Обращаясь к отечественной сценической чеховиане последних двух десятилетий, мы вряд ли сумеем охватить всю ее полноту и многообразие. Однако, рассмотрев целый ряд конкретных спектаклей, а также выявив некоторые особенности их взаимодействия с культурным контекстом времени, можно сделать вывод о том, что характер сценических интерпретаций драматургии А.П. Чехова, их проблематика и образность, самым тесным образом связаны с общественно-эстетической и духовной ситуацией. Связь эта не прямая; в различные периоды времени она может проявляться более явно или протекать подспудно, — но, тем не менее, она существует и во многом определяет особенности движения во времени различных мотивов и идей, заложенных в чеховской драматургии.

Сегодня было бы преждевременно говорить о современном типе чеховского спектакля как об эстетически целостном, до конца сформировавшемся явлении, или как о наглядном завершении «этапа». Скорее, речь может идти о «промежуточном финише» в истории отечественного чеховского театра. Путешествие драматургии Чехова и его героев из «века нынешнего» в «век грядущий» продолжается сегодня практически безостановочно. Чем больше мы приближаемся к новому рубежу тысячелетий — тем быстрее, нередко накладываясь друг на друга в самых неожиданных сочетаниях, происходят очередные трансформации взглядов театра и общества на эстетику и проблематику, заложенную в чеховских пьесах. Когда-то в драматургии Чехова отчетливо запечатлелось мироощущение не просто календарного рубежа, но великого исторического перелома двух эпох. Сегодня мы также ощущаем приближение «новой эры», что во многом определяет актуальность чеховской драматургии в культурном и духовном контексте времени. Грядущие колоссальные сдвиги пока еще скорее предугадываются, чем обретают реальные очертания, — но уже сейчас, благодаря им, происходит не просто смена, а параллельное сосуществование различных эстетических систем; художественных и личностных концепций человеческого бытия.
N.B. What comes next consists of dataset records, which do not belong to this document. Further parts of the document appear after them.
-- ==== Sys2Proof/Laws/State.lean ====
section
/-! SUPPORT. One lemma for each field of the state under each of its named updates. -/
namespace Sys2Proof.Machine
open Sys2Proof

/-! ## setLane -/

theorem setLane_lanes (s : State) (l : Lane) : (s.setLane l).lanes = s.lanes.map fun m => if m.id = l.id then l else m := rfl
@[simp] theorem setLane_teams (s : State) (l : Lane) : (s.setLane l).teams = s.teams := rfl
@[simp] theorem setLane_nextTid (s : State) (l : Lane) : (s.setLane l).nextTid = s.nextTid := rfl
@[simp] theorem setLane_clusters (s : State) (l : Lane) : (s.setLane l).clusters = s.clusters := rfl
@[simp] theorem setLane_parts (s : State) (l : Lane) : (s.setLane l).parts = s.parts := rfl
@[simp] theorem setLane_mem (s : State) (l : Lane) : (s.setLane l).mem = s.mem := rfl
@[simp] theorem setLane_hostMem (s : State) (l : Lane) : (s.setLane l).hostMem = s.hostMem := rfl
@[simp] theorem setLane_poison (s : State) (l : Lane) : (s.setLane l).poison = s.poison := rfl
@[simp] theorem setLane_lines (s : State) (l : Lane) : (s.setLane l).lines = s.lines := rfl
@[simp] theorem setLane_net (s : State) (l : Lane) : (s.setLane l).net = s.net := rfl
@[simp] theorem setLane_epochs (s : State) (l : Lane) : (s.setLane l).epochs = s.epochs := rfl
@[simp] theorem setLane_hostLines (s : State) (l : Lane) : (s.setLane l).hostLines = s.hostLines := rfl
@[simp] theorem setLane_hostWait (s : State) (l : Lane) : (s.setLane l).hostWait = s.hostWait := rfl
@[simp] theorem setLane_uaWait (s : State) (l : Lane) : (s.setLane l).uaWait = s.uaWait := rfl
@[simp] theorem setLane_unitWait (s : State) (l : Lane) : (s.setLane l).unitWait = s.unitWait := rfl
@[simp] theorem setLane_l2 (s : State) (l : Lane) : (s.setLane l).l2 = s.l2 := rfl
@[simp] theorem setLane_l3 (s : State) (l : Lane) : (s.setLane l).l3 = s.l3 := rfl
@[simp] theorem setLane_tlb (s : State) (l : Lane) : (s.setLane l).tlb = s.tlb := rfl
@[simp] theorem setLane_nextTlb (s : State) (l : Lane) : (s.setLane l).nextTlb = s.nextTlb := rfl
@[simp] theorem setLane_fot (s : State) (l : Lane) : (s.setLane l).fot = s.fot := rfl
@[simp] theorem setLane_reserved (s : State) (l : Lane) : (s.setLane l).reserved = s.reserved := rfl
@[simp] theorem setLane_fronts (s : State) (l : Lane) : (s.setLane l).fronts = s.fronts := rfl
@[simp] theorem setLane_fotidx (s : State) (l : Lane) : (s.setLane l).fotidx = s.fotidx := rfl
@[simp] theorem setLane_fotstat (s : State) (l : Lane) : (s.setLane l).fotstat = s.fotstat := rfl
@[simp] theorem setLane_extents (s : State) (l : Lane) : (s.setLane l).extents = s.extents := rfl
@[simp] theorem setLane_extRaw (s : State) (l : Lane) : (s.setLane l).extRaw = s.extRaw := rfl
@[simp] theorem setLane_capLines (s : State) (l : Lane) : (s.setLane l).capLines = s.capLines := rfl
@[simp] theorem setLane_pins (s : State) (l : Lane) : (s.setLane l).pins = s.pins := rfl
@[simp] theorem setLane_hbmq (s : State) (l : Lane) : (s.setLane l).hbmq = s.hbmq := rfl
@[simp] theorem setLane_sideq (s : State) (l : Lane) : (s.setLane l).sideq = s.sideq := rfl
@[simp] theorem setLane_banks (s : State) (l : Lane) : (s.setLane l).banks = s.banks := rfl
@[simp] theorem setLane_deficits (s : State) (l : Lane) : (s.setLane l).deficits = s.deficits := rfl
@[simp] theorem setLane_agecap (s : State) (l : Lane) : (s.setLane l).agecap = s.agecap := rfl
@[simp] theorem setLane_hotthr (s : State) (l : Lane) : (s.setLane l).hotthr = s.hotthr := rfl
@[simp] theorem setLane_xfers (s : State) (l : Lane) : (s.setLane l).xfers = s.xfers := rfl
@[simp] theorem setLane_colls (s : State) (l : Lane) : (s.setLane l).colls = s.colls := rfl
@[simp] theorem setLane_collIn (s : State) (l : Lane) : (s.setLane l).collIn = s.collIn := rfl
@[simp] theorem setLane_peers (s : State) (l : Lane) : (s.setLane l).peers = s.peers := rfl
@[simp] theorem setLane_nextId (s : State) (l : Lane) : (s.setLane l).nextId = s.nextId := rfl
@[simp] theorem setLane_time (s : State) (l : Lane) : (s.setLane l).time = s.time := rfl
@[simp] theorem setLane_cycle (s : State) (l : Lane) : (s.setLane l).cycle = s.cycle := rfl
@[simp] theorem setLane_pkgid (s : State) (l : Lane) : (s.setLane l).pkgid = s.pkgid := rfl
@[simp] theorem setLane_flog (s : State) (l : Lane) : (s.setLane l).flog = s.flog := rfl
@[simp] theorem setLane_slog (s : State) (l : Lane) : (s.setLane l).slog = s.slog := rfl
@[simp] theorem setLane_msixOpen (s : State) (l : Lane) : (s.setLane l).msixOpen = s.msixOpen := rfl
@[simp] theorem setLane_msixPend (s : State) (l : Lane) : (s.setLane l).msixPend = s.msixPend := rfl
@[simp] theorem setLane_msixTable (s : State) (l : Lane) : (s.setLane l).msixTable = s.msixTable := rfl
@[simp] theorem setLane_links (s : State) (l : Lane) : (s.setLane l).links = s.links := rfl
@[simp] theorem setLane_lostDies (s : State) (l : Lane) : (s.setLane l).lostDies = s.lostDies := rfl
@[simp] theorem setLane_boot (s : State) (l : Lane) : (s.setLane l).boot = s.boot := rfl
@[simp] theorem setLane_slotTried (s : State) (l : Lane) : (s.setLane l).slotTried = s.slotTried := rfl
@[simp] theorem setLane_firmware (s : State) (l : Lane) : (s.setLane l).firmware = s.firmware := rfl
@[simp] theorem setLane_period (s : State) (l : Lane) : (s.setLane l).period = s.period := rfl
@[simp] theorem setLane_softErrors (s : State) (l : Lane) : (s.setLane l).softErrors = s.softErrors := rfl
@[simp] theorem setLane_plim (s : State) (l : Lane) : (s.setLane l).plim = s.plim := rfl
@[simp] theorem setLane_clock (s : State) (l : Lane) : (s.setLane l).clock = s.clock := rfl
@[simp] theorem setLane_thermal (s : State) (l : Lane) : (s.setLane l).thermal = s.thermal := rfl
@[simp] theorem setLane_d3 (s : State) (l : Lane) : (s.setLane l).d3 = s.d3 := rfl
@[simp] theorem setLane_power (s : State) (l : Lane) : (s.setLane l).power = s.power := rfl
@[simp] theorem setLane_out (s : State) (l : Lane) : (s.setLane l).out = s.out := rfl
@[simp] theorem setLane_sched (s : State) (l : Lane) : (s.setLane l).sched = s.sched := rfl
@[simp] theorem setLane_inputs (s : State) (l : Lane) : (s.setLane l).inputs = s.inputs := rfl
@[simp] theorem setLane_free (s : State) (l : Lane) : (s.setLane l).free = s.free := rfl
@[simp] theorem setLane_turn (s : State) (l : Lane) : (s.setLane l).turn = s.turn := rfl
@[simp] theorem setLane_formed (s : State) (l : Lane) : (s.setLane l).formed = s.formed := rfl
@[simp] theorem setLane_latch (s : State) (l : Lane) : (s.setLane l).latch = s.latch := rfl
@[simp] theorem setLane_lastWord (s : State) (l : Lane) : (s.setLane l).lastWord = s.lastWord := rfl
@[simp] theorem setLane_frozen (s : State) (l : Lane) : (s.setLane l).frozen = s.frozen := rfl

/-! ## modLane -/

theorem modLane_lanes (s : State) (id : LaneId) (f : Lane → Lane) : (s.modLane id f).lanes = s.lanes.map fun l => if l.id = id then f l else l := rfl
@[simp] theorem modLane_teams (s : State) (id : LaneId) (f : Lane → Lane) : (s.modLane id f).teams = s.teams := rfl
@[simp] theorem modLane_nextTid (s : State) (id : LaneId) (f : Lane → Lane) : (s.modLane id f).nextTid = s.nextTid := rfl
@[simp] theorem modLane_clusters (s : State) (id : LaneId) (f : Lane → Lane) : (s.modLane id f).clusters = s.clusters := rfl
@[simp] theorem modLane_parts (s : State) (id : LaneId) (f : Lane → Lane) : (s.modLane id f).parts = s.parts := rfl
@[simp] theorem modLane_mem (s : State) (id : LaneId) (f : Lane → Lane) : (s.modLane id f).mem = s.mem := rfl
@[simp] theorem modLane_hostMem (s : State) (id : LaneId) (f : Lane → Lane) : (s.modLane id f).hostMem = s.hostMem := rfl
@[simp] theorem modLane_poison (s : State) (id : LaneId) (f : Lane → Lane) : (s.modLane id f).poison = s.poison := rfl
@[simp] theorem modLane_lines (s : State) (id : LaneId) (f : Lane → Lane) : (s.modLane id f).lines = s.lines := rfl
@[simp] theorem modLane_net (s : State) (id : LaneId) (f : Lane → Lane) : (s.modLane id f).net = s.net := rfl
@[simp] theorem modLane_epochs (s : State) (id : LaneId) (f : Lane → Lane) : (s.modLane id f).epochs = s.epochs := rfl
@[simp] theorem modLane_hostLines (s : State) (id : LaneId) (f : Lane → Lane) : (s.modLane id f).hostLines = s.hostLines := rfl
@[simp] theorem modLane_hostWait (s : State) (id : LaneId) (f : Lane → Lane) : (s.modLane id f).hostWait = s.hostWait := rfl
@[simp] theorem modLane_uaWait (s : State) (id : LaneId) (f : Lane → Lane) : (s.modLane id f).uaWait = s.uaWait := rfl
@[simp] theorem modLane_unitWait (s : State) (id : LaneId) (f : Lane → Lane) : (s.modLane id f).unitWait = s.unitWait := rfl
@[simp] theorem modLane_l2 (s : State) (id : LaneId) (f : Lane → Lane) : (s.modLane id f).l2 = s.l2 := rfl
@[simp] theorem modLane_l3 (s : State) (id : LaneId) (f : Lane → Lane) : (s.modLane id f).l3 = s.l3 := rfl
@[simp] theorem modLane_tlb (s : State) (id : LaneId) (f : Lane → Lane) : (s.modLane id f).tlb = s.tlb := rfl
@[simp] theorem modLane_nextTlb (s : State) (id : LaneId) (f : Lane → Lane) : (s.modLane id f).nextTlb = s.nextTlb := rfl
@[simp] theorem modLane_fot (s : State) (id : LaneId) (f : Lane → Lane) : (s.modLane id f).fot = s.fot := rfl
@[simp] theorem modLane_reserved (s : State) (id : LaneId) (f : Lane → Lane) : (s.modLane id f).reserved = s.reserved := rfl
@[simp] theorem modLane_fronts (s : State) (id : LaneId) (f : Lane → Lane) : (s.modLane id f).fronts = s.fronts := rfl
@[simp] theorem modLane_fotidx (s : State) (id : LaneId) (f : Lane → Lane) : (s.modLane id f).fotidx = s.fotidx := rfl
@[simp] theorem modLane_fotstat (s : State) (id : LaneId) (f : Lane → Lane) : (s.modLane id f).fotstat = s.fotstat := rfl
@[simp] theorem modLane_extents (s : State) (id : LaneId) (f : Lane → Lane) : (s.modLane id f).extents = s.extents := rfl
@[simp] theorem modLane_extRaw (s : State) (id : LaneId) (f : Lane → Lane) : (s.modLane id f).extRaw = s.extRaw := rfl
@[simp] theorem modLane_capLines (s : State) (id : LaneId) (f : Lane → Lane) : (s.modLane id f).capLines = s.capLines := rfl
@[simp] theorem modLane_pins (s : State) (id : LaneId) (f : Lane → Lane) : (s.modLane id f).pins = s.pins := rfl
@[simp] theorem modLane_hbmq (s : State) (id : LaneId) (f : Lane → Lane) : (s.modLane id f).hbmq = s.hbmq := rfl
@[simp] theorem modLane_sideq (s : State) (id : LaneId) (f : Lane → Lane) : (s.modLane id f).sideq = s.sideq := rfl
@[simp] theorem modLane_banks (s : State) (id : LaneId) (f : Lane → Lane) : (s.modLane id f).banks = s.banks := rfl
@[simp] theorem modLane_deficits (s : State) (id : LaneId) (f : Lane → Lane) : (s.modLane id f).deficits = s.deficits := rfl
@[simp] theorem modLane_agecap (s : State) (id : LaneId) (f : Lane → Lane) : (s.modLane id f).agecap = s.agecap := rfl
@[simp] theorem modLane_hotthr (s : State) (id : LaneId) (f : Lane → Lane) : (s.modLane id f).hotthr = s.hotthr := rfl
@[simp] theorem modLane_xfers (s : State) (id : LaneId) (f : Lane → Lane) : (s.modLane id f).xfers = s.xfers := rfl
@[simp] theorem modLane_colls (s : State) (id : LaneId) (f : Lane → Lane) : (s.modLane id f).colls = s.colls := rfl
@[simp] theorem modLane_collIn (s : State) (id : LaneId) (f : Lane → Lane) : (s.modLane id f).collIn = s.collIn := rfl
@[simp] theorem modLane_peers (s : State) (id : LaneId) (f : Lane → Lane) : (s.modLane id f).peers = s.peers := rfl
@[simp] theorem modLane_nextId (s : State) (id : LaneId) (f : Lane → Lane) : (s.modLane id f).nextId = s.nextId := rfl
@[simp] theorem modLane_time (s : State) (id : LaneId) (f : Lane → Lane) : (s.modLane id f).time = s.time := rfl
@[simp] theorem modLane_cycle (s : State) (id : LaneId) (f : Lane → Lane) : (s.modLane id f).cycle = s.cycle := rfl
@[simp] theorem modLane_pkgid (s : State) (id : LaneId) (f : Lane → Lane) : (s.modLane id f).pkgid = s.pkgid := rfl
@[simp] theorem modLane_flog (s : State) (id : LaneId) (f : Lane → Lane) : (s.modLane id f).flog = s.flog := rfl
@[simp] theorem modLane_slog (s : State) (id : LaneId) (f : Lane → Lane) : (s.modLane id f).slog = s.slog := rfl
@[simp] theorem modLane_msixOpen (s : State) (id : LaneId) (f : Lane → Lane) : (s.modLane id f).msixOpen = s.msixOpen := rfl
@[simp] theorem modLane_msixPend (s : State) (id : LaneId) (f : Lane → Lane) : (s.modLane id f).msixPend = s.msixPend := rfl
@[simp] theorem modLane_msixTable (s : State) (id : LaneId) (f : Lane → Lane) : (s.modLane id f).msixTable = s.msixTable := rfl
@[simp] theorem modLane_links (s : State) (id : LaneId) (f : Lane → Lane) : (s.modLane id f).links = s.links := rfl
@[simp] theorem modLane_lostDies (s : State) (id : LaneId) (f : Lane → Lane) : (s.modLane id f).lostDies = s.lostDies := rfl
@[simp] theorem modLane_boot (s : State) (id : LaneId) (f : Lane → Lane) : (s.modLane id f).boot = s.boot := rfl
@[simp] theorem modLane_slotTried (s : State) (id : LaneId) (f : Lane → Lane) : (s.modLane id f).slotTried = s.slotTried := rfl
@[simp] theorem modLane_firmware (s : State) (id : LaneId) (f : Lane → Lane) : (s.modLane id f).firmware = s.firmware := rfl
@[simp] theorem modLane_period (s : State) (id : LaneId) (f : Lane → Lane) : (s.modLane id f).period = s.period := rfl
@[simp] theorem modLane_softErrors (s : State) (id : LaneId) (f : Lane → Lane) : (s.modLane id f).softErrors = s.softErrors := rfl
@[simp] theorem modLane_plim (s : State) (id : LaneId) (f : Lane → Lane) : (s.modLane id f).plim = s.plim := rfl
@[simp] theorem modLane_clock (s : State) (id : LaneId) (f : Lane → Lane) : (s.modLane id f).clock = s.clock := rfl
@[simp] theorem modLane_thermal (s : State) (id : LaneId) (f : Lane → Lane) : (s.modLane id f).thermal = s.thermal := rfl
@[simp] theorem modLane_d3 (s : State) (id : LaneId) (f : Lane → Lane) : (s.modLane id f).d3 = s.d3 := rfl
@[simp] theorem modLane_power (s : State) (id : LaneId) (f : Lane → Lane) : (s.modLane id f).power = s.power := rfl
@[simp] theorem modLane_out (s : State) (id : LaneId) (f : Lane → Lane) : (s.modLane id f).out = s.out := rfl
@[simp] theorem modLane_sched (s : State) (id : LaneId) (f : Lane → Lane) : (s.modLane id f).sched = s.sched := rfl
@[simp] theorem modLane_inputs (s : State) (id : LaneId) (f : Lane → Lane) : (s.modLane id f).inputs = s.inputs := rfl
@[simp] theorem modLane_free (s : State) (id : LaneId) (f : Lane → Lane) : (s.modLane id f).free = s.free := rfl
@[simp] theorem modLane_turn (s : State) (id : LaneId) (f : Lane → Lane) : (s.modLane id f).turn = s.turn := rfl
@[simp] theorem modLane_formed (s : State) (id : LaneId) (f : Lane → Lane) : (s.modLane id f).formed = s.formed := rfl
@[simp] theorem modLane_latch (s : State) (id : LaneId) (f : Lane → Lane) : (s.modLane id f).latch = s.latch := rfl
@[simp] theorem modLane_lastWord (s : State) (id : LaneId) (f : Lane → Lane) : (s.modLane id f).lastWord = s.lastWord := rfl
@[simp] theorem modLane_frozen (s : State) (id : LaneId) (f : Lane → Lane) : (s.modLane id f).frozen = s.frozen := rfl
Меняется время — меняются и ответы на вопросы, поставленные Чеховым. Его пьесы остаются вечной загадкой, прикасаясь к которой мы задумываемся о нас самих, о нашем времени, о новых формах в искусстве и о судьбах художников, ищущих созвучие своим поэтическим образам в человеческих душах. Каждый новый спектакль не только предлагает свой вариант ответа на «вечные» чеховские вопросы, но одновременно и сам оставляет множество новых вопросительных знаков и многоточий. Какой бы сложной и противоречивой не выглядела бы сегодня картина современного чеховского театра, лучшие спектакли, созданные мастерами отечественной и мировой режиссуры, свидетельствуют о том, что «эстафета традиций», берущая начало в конце прошлого века, продолжается непрерывно — и счет идет уже на второе столетие...

Примечания

1. Эфрос А. Продолжение театрального рассказа. С. 268.

2. Необходимо отметить, что сам термин «постмодернизм» сегодня нередко используется достаточно произвольно, им явно злоупотребляют. В ряде случаев вернее было бы говорить об абсурдизме или даже о символизме (А.В.)

3. Эфрос А. Книга четвертая. С. 201.

4. Дмитревская М. «— Что делать, Владимир? — Не знаю, Константин!» // Театр, 1989, № 8. С. 76.

5. Вейдле В. Умирание искусства. С. 83.